• Problem:
Lines holding the word "Bool" are the ones to copy from the data below.

─── Dataset records

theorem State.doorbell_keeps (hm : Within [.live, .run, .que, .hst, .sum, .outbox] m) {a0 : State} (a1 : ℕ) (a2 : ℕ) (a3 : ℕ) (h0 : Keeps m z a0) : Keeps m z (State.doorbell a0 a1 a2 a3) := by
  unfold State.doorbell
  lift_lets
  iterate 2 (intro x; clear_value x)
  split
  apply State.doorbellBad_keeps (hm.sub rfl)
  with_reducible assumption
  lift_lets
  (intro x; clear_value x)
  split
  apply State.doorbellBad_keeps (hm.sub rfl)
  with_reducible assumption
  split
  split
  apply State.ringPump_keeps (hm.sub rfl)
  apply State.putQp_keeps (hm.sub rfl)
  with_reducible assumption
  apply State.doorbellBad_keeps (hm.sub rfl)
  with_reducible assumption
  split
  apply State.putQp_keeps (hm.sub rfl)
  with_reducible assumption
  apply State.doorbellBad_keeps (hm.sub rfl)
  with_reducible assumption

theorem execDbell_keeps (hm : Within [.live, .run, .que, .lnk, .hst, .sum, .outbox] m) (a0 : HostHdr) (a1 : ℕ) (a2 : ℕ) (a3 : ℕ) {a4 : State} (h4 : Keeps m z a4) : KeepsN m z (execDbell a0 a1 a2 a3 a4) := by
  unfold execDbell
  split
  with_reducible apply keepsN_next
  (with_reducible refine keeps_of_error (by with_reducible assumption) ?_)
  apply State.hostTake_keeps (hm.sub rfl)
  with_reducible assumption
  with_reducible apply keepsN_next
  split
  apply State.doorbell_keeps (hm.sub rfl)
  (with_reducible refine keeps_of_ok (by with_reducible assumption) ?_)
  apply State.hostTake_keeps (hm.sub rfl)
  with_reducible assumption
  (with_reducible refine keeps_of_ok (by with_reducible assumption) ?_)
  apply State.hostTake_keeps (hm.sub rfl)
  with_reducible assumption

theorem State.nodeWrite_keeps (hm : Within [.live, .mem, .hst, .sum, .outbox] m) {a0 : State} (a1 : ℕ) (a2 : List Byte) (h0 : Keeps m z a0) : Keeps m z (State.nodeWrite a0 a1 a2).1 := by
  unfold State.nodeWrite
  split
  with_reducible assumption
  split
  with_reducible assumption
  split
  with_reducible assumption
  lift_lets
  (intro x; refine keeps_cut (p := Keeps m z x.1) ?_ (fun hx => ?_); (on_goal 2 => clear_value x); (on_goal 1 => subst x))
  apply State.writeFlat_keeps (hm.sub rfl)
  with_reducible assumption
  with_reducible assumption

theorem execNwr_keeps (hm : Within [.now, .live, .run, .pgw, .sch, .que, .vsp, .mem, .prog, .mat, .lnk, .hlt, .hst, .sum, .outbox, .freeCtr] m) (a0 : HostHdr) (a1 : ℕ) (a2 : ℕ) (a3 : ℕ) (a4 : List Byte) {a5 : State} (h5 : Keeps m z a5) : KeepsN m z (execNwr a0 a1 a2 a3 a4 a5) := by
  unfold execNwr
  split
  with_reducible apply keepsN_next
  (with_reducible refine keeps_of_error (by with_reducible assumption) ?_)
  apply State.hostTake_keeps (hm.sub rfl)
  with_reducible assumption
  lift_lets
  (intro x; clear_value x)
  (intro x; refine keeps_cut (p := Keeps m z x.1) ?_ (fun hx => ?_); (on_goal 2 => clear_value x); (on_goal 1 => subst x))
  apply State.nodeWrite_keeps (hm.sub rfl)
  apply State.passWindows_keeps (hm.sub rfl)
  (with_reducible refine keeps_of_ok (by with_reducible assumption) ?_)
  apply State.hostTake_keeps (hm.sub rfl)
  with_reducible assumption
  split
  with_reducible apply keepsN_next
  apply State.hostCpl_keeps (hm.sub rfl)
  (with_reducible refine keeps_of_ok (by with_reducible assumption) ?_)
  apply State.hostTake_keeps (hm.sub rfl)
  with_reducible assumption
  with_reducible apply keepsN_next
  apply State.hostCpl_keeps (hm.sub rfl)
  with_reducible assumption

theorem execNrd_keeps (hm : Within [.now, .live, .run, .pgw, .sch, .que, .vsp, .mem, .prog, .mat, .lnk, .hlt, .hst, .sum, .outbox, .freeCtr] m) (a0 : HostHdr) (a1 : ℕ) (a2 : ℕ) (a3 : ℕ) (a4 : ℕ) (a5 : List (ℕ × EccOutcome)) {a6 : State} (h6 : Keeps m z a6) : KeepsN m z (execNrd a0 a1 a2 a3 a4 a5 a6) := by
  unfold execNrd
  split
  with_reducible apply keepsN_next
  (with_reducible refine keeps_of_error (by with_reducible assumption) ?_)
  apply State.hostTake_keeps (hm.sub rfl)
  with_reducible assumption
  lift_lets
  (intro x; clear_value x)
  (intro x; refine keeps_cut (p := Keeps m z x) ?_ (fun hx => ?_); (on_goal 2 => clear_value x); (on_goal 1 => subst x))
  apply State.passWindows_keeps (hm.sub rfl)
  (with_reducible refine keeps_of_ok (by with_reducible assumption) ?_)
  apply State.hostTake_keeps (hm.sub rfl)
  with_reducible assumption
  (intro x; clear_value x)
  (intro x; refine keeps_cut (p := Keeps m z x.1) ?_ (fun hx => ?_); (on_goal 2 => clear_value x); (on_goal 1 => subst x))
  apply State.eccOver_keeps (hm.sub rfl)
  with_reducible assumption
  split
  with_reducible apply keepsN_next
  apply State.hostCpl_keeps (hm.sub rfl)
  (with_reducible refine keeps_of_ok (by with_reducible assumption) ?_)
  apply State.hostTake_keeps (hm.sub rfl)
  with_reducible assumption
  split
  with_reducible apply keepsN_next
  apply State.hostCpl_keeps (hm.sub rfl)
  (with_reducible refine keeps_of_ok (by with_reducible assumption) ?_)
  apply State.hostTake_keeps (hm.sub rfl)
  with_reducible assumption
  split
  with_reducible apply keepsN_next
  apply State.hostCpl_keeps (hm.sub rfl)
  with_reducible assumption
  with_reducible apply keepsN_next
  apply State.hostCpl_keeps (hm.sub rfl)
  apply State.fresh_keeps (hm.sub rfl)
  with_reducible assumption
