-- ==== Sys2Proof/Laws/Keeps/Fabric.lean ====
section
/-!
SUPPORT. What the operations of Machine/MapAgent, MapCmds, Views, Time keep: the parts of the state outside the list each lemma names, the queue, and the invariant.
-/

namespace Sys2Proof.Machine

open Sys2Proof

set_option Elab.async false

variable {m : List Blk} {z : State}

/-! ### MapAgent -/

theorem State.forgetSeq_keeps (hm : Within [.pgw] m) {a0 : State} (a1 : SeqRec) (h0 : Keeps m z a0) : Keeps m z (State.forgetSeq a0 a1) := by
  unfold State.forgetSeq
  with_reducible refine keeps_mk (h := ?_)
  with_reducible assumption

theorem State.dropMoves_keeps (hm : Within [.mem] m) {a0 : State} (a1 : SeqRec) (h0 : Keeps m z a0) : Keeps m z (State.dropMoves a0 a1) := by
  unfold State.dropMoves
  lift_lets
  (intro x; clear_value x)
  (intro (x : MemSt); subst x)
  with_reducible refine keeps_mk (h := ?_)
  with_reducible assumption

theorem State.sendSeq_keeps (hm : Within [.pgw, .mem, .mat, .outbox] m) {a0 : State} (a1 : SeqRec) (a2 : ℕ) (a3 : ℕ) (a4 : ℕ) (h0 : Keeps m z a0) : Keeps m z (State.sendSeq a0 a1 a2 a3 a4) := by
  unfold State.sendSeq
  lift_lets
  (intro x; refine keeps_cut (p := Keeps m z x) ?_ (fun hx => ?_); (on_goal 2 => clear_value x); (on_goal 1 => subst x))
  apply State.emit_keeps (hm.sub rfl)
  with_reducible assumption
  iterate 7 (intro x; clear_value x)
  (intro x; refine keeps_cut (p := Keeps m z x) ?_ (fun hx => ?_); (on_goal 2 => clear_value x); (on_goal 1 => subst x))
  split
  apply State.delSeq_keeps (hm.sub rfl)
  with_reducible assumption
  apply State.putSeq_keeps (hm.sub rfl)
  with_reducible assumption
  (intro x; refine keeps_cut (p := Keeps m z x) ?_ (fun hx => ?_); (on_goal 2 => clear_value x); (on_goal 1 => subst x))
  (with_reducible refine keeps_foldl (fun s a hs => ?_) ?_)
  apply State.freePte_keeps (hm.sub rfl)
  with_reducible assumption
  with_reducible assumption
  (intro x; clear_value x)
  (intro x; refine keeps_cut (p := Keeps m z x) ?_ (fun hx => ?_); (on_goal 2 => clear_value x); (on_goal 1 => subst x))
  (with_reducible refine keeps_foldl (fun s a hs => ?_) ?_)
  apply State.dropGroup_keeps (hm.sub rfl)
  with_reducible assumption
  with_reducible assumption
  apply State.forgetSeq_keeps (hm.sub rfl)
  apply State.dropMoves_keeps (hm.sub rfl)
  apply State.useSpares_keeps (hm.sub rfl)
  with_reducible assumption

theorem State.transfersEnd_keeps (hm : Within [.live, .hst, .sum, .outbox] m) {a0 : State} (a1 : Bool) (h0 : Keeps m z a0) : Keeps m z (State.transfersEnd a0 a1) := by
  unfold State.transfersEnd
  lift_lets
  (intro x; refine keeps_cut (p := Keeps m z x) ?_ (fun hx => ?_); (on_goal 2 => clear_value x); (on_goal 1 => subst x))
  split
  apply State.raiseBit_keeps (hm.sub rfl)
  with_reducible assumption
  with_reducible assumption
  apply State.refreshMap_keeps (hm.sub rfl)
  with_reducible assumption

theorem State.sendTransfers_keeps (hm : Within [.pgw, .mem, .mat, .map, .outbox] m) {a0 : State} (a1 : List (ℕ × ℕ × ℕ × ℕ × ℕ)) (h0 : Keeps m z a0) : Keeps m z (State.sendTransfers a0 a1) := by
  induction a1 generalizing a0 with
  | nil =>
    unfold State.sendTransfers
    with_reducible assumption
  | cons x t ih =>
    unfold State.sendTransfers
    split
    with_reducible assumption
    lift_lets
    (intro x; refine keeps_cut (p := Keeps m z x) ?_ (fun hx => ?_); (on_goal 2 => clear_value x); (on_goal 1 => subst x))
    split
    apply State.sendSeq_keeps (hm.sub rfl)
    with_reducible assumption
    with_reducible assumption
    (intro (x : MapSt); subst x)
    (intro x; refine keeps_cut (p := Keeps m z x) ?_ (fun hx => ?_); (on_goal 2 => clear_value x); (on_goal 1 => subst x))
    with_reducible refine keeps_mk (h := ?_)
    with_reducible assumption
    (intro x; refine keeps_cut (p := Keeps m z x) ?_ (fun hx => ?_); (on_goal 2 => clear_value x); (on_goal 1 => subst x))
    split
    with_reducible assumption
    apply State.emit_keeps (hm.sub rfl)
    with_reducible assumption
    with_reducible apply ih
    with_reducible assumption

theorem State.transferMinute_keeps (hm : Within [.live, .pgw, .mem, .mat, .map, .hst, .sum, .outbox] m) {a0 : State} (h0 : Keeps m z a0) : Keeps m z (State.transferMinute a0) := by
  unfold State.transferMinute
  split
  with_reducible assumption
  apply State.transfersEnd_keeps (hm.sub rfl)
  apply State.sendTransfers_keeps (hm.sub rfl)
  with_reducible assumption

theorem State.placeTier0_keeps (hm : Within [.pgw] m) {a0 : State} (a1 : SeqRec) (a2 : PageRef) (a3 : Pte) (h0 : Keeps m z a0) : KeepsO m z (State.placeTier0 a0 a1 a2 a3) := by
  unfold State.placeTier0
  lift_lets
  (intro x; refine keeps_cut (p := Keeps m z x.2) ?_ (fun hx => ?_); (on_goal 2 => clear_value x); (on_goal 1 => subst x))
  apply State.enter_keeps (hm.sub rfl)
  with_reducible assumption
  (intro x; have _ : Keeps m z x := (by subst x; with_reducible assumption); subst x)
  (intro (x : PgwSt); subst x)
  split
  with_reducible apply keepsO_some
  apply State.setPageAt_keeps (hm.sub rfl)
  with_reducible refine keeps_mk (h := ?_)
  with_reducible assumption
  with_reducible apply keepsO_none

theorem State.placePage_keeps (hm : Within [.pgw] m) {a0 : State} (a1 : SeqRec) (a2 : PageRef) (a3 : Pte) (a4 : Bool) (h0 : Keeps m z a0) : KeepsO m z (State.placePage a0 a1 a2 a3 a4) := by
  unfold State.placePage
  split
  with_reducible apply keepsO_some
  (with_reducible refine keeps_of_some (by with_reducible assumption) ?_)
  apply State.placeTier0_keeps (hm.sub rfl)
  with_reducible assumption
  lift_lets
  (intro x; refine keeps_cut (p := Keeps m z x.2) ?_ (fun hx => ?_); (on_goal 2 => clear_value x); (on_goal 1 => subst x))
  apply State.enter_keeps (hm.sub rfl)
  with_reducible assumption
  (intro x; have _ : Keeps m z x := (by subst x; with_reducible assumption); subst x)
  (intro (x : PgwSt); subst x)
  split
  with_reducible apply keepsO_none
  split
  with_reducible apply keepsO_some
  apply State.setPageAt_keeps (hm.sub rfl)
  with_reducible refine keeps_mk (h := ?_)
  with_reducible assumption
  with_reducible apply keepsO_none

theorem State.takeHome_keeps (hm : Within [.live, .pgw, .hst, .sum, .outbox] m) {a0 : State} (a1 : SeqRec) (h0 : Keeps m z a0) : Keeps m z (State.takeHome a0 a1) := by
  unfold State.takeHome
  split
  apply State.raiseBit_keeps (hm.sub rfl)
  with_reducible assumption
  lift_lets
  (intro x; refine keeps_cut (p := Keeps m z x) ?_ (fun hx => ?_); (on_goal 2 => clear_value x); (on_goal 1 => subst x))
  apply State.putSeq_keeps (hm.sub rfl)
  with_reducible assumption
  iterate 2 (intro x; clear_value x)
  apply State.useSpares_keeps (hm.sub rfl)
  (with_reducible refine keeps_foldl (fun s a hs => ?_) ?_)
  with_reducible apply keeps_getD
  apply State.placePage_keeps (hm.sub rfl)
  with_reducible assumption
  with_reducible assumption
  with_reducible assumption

──────

• Output for this exercise:
theorem State.transfersEnd_keeps (hm : Within [.live, .hst, .sum, .outbox] m) {a0 : State} (a1 : Bool) (h0 : Keeps m z a0) : Keeps m z (State.transfersEnd a0 a1) := by
theorem State.placePage_keeps (hm : Within [.pgw] m) {a0 : State} (a1 : SeqRec) (a2 : PageRef) (a3 : Pte) (a4 : Bool) (h0 : Keeps m z a0) : KeepsO m z (State.placePage a0 a1 a2 a3 a4) := by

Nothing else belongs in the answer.